__What is being asked__.
Find the word "from" in the listing; pull out each line holding it.
═══ Dataset content ═══
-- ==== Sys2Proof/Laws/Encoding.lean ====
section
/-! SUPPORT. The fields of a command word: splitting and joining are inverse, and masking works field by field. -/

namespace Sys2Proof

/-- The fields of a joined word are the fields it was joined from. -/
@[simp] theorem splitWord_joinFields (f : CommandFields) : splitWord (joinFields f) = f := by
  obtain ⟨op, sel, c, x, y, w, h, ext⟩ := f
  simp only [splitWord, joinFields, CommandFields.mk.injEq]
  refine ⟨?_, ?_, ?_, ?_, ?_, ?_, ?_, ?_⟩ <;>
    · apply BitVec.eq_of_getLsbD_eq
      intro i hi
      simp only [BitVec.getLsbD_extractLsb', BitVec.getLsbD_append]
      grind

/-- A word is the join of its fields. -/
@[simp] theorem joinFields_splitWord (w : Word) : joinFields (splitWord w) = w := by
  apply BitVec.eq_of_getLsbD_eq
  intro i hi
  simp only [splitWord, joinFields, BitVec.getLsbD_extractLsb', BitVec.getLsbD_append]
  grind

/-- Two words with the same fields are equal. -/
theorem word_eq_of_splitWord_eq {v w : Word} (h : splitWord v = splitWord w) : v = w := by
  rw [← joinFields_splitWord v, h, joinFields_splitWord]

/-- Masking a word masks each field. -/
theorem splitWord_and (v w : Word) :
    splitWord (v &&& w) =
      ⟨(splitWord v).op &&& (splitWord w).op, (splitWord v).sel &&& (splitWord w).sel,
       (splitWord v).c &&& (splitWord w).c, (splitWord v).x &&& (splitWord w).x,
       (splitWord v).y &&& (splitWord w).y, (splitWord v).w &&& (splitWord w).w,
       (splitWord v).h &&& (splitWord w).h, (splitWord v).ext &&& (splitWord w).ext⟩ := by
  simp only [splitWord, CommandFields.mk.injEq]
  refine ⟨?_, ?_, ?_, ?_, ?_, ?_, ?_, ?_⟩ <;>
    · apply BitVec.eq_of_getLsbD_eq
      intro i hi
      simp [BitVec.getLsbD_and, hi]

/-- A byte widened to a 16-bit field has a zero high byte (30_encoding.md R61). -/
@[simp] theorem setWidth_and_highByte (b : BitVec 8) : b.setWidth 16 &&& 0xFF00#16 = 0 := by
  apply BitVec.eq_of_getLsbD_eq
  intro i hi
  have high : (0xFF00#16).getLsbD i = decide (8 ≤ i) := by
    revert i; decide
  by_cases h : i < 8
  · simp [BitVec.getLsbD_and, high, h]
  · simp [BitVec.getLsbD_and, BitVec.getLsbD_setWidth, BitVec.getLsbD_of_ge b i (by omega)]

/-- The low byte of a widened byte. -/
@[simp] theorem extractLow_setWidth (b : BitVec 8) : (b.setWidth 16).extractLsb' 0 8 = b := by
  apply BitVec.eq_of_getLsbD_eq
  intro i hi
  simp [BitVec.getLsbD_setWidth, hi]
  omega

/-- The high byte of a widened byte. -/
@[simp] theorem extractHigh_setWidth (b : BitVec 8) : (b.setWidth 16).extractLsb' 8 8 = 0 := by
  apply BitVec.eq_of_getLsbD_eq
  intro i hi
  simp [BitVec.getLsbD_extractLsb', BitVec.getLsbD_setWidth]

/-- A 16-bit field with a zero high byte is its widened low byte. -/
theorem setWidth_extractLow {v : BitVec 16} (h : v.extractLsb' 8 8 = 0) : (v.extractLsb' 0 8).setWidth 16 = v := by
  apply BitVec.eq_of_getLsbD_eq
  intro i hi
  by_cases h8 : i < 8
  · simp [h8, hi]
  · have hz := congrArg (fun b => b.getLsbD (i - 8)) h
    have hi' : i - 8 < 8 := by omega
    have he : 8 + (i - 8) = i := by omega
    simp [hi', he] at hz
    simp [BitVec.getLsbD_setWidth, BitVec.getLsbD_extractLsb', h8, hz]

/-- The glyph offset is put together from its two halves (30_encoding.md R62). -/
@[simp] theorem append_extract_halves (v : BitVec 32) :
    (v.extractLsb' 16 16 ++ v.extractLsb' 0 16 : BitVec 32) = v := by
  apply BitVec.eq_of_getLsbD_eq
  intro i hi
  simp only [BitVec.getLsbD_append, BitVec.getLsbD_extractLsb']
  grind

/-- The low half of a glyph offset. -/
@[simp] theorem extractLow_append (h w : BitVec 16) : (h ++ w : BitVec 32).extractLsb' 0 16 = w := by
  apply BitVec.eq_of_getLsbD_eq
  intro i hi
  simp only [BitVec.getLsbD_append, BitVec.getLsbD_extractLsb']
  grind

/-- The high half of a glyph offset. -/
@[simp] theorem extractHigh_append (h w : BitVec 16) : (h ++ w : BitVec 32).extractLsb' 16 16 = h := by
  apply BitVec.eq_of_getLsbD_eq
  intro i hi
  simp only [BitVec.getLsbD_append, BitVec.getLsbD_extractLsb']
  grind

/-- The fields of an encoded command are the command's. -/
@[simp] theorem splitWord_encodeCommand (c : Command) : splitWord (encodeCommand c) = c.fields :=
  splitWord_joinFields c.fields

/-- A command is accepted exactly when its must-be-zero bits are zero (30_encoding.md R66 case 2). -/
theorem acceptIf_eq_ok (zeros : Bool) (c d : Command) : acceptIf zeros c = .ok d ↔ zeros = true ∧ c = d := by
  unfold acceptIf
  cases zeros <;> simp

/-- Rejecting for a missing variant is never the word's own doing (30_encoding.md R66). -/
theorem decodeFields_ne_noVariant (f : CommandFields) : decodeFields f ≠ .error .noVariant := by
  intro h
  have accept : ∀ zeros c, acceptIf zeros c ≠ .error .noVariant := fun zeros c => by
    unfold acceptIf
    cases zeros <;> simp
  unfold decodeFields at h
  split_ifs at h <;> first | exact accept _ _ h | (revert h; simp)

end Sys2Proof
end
═══
__Response to this task__.
/-- The fields of a joined word are the fields it was joined from. -/
/-- The glyph offset is put together from its two halves (30_encoding.md R62). -/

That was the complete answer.